Exercise objective.
Find every line below that contains the word "regulator" and copy it out.

Stored data.
-*-*-

/-- WAKE_PIN_CHANGE (R76, R86, R506): `ns` is how long the new level lasts. Outside PERMAFROST the pin
is judged after its debounce; in PERMAFROST 1 µs always starts the wake, less than 20 ns never, and
what lies between may (a free value). -/
def execWakePinChange (pin : Fin 4) (level : Bool) (ns : Nat) (s : State) : Out :=
  .next <|
    let mask := 1#4 <<< pin.val
    let s1 := { s with pads.wakePins := if level then s.pads.wakePins ||| mask else s.pads.wakePins &&& ~~~mask }
    let s2 := if level = s.wakeCfg.pinHigh.getLsbD pin.val then s1
      else { s1 with ao.spent := s1.ao.spent &&& ~~~(1#32 <<< pin.val) }
    if s2.power.pstate = .permafrost then
      if 1000 ≤ ns then s2.judgePin pin
      else if ns < 20 then s2
      else if bit s2.freeVal 0 then s2.freed.judgePin pin else s2.freed
    else if s2.wakeCfg.debounce = 0 then s2.judgePin pin
    else { s2 with power.debounceBy :=
             s2.power.debounceBy.set pin (some (s2.now + s2.wakeCfg.debounce * 1000000000 / 32768)) }

/-- WAKE_DEBOUNCE_EXPIRY (R506). -/
def execWakeDebounceExpiry (pin : Fin 4) (s : State) : Out :=
  .next <| match s.power.debounceBy[pin] with
    | some d => ({ s.reach d with power.debounceBy := s.power.debounceBy.set pin none } : State).judgePin pin
    | none => s

/-- CS_N_FALL (R30, Table 7.4). -/
def execCsNFall (port : Fin 4) (s : State) : Out :=
  .next <| s.aoAssert (Fin.ofNat 32 (9 + port.val)) (BitVec.ofNat 32 port.val)

/-- DEBUG_ATTACH (R30, R421). -/
def execDebugAttach (s : State) : Out :=
  .next <| (({ s with pads.trstN := true } : State).aoAssert 15 (BitVec.ofNat 32 s.debugCode)).debugAttached

/-- DEBUG_DETACH (R421). -/
def execDebugDetach (s : State) : Out := .next ({ s with pads.trstN := false } : State).debugDetached

/-- VBAT_LOW (R164): below 2.0 V, reported in units of 10 mV. -/
def execVbatLow (mv : Nat) (s : State) : Out :=
  .next <| if mv < 2000 then
      ({ s with pads.vbatMv := mv } : State).aoAssert 16 (BitVec.ofNat 32 (mv / 10))
    else { s with pads.vbatMv := mv }

/-- A regulator step waits for `RAIL_OK`: a low level is then no fall of it. -/
def WakeSeq.awaitsRail (w : WakeSeq) : Bool := w.waiting.head? == some .railAux || w.waiting.head? == some .railMain

/-- RAIL_OK_LOW (R36, R37, R39): a low of `ns`. Ignored within 100 µs of an enable's rise, while both enables are low, and
below 2 µs; during a wake sequence a failed regulator step, else a BROWNOUT while `PWR_EN_MAIN` is high, 2 µs after the
fall. -/
def execRailOkLow (ns : Nat) (s : State) : Out :=
  .next <|
    let seen := max s.now (s.pads.enRise + 100000)
    let s1 := { s with pads.railLowTo := max s.pads.railLowTo (s.now + ns) }
    if (!s.pads.enAux && !s.pads.enMain) || s.now + ns < seen + 2000 then s1 else
    let s2 := s1.reach (seen + 2000)
    match s.power.wake with
    | some w => if w.awaitsRail then s1 else s2.failWake w 1 (if s.pads.enMain then 0x81 else 0x80)
    | none => if s.pads.enMain then s2.chipReset 0x03 0 else s1

/-- VBAT_POWER_ON (R38): VBAT rises past 1.65 V. -/
def execVbatPowerOn (mv : Nat) (s : State) : Out :=
  .next <| if !s.pads.powered && 1650 ≤ mv then s.powerOnReset mv else s

/-- VBAT_FALL (R38): below 1.60 V every domain is in reset and every ball but PG_AO's released; the
board's pull-downs take the enables low. -/
def execVbatFall (mv : Nat) (s : State) : Out :=
  .next <| if mv < 1600 then
      let s1 := s.resetUnits
      { s1 with pads.vbatMv := mv, pads.powered := false, pads.enAux := false, pads.enMain := false,
                pads.railOk := false, pads.xtal := false, power.dom := Vector.replicate 13 .held }
    else s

-*-*-

Solution below.
/-- A regulator step waits for `RAIL_OK`: a low level is then no fall of it. -/
below 2 µs; during a wake sequence a failed regulator step, else a BROWNOUT while `PWR_EN_MAIN` is high, 2 µs after the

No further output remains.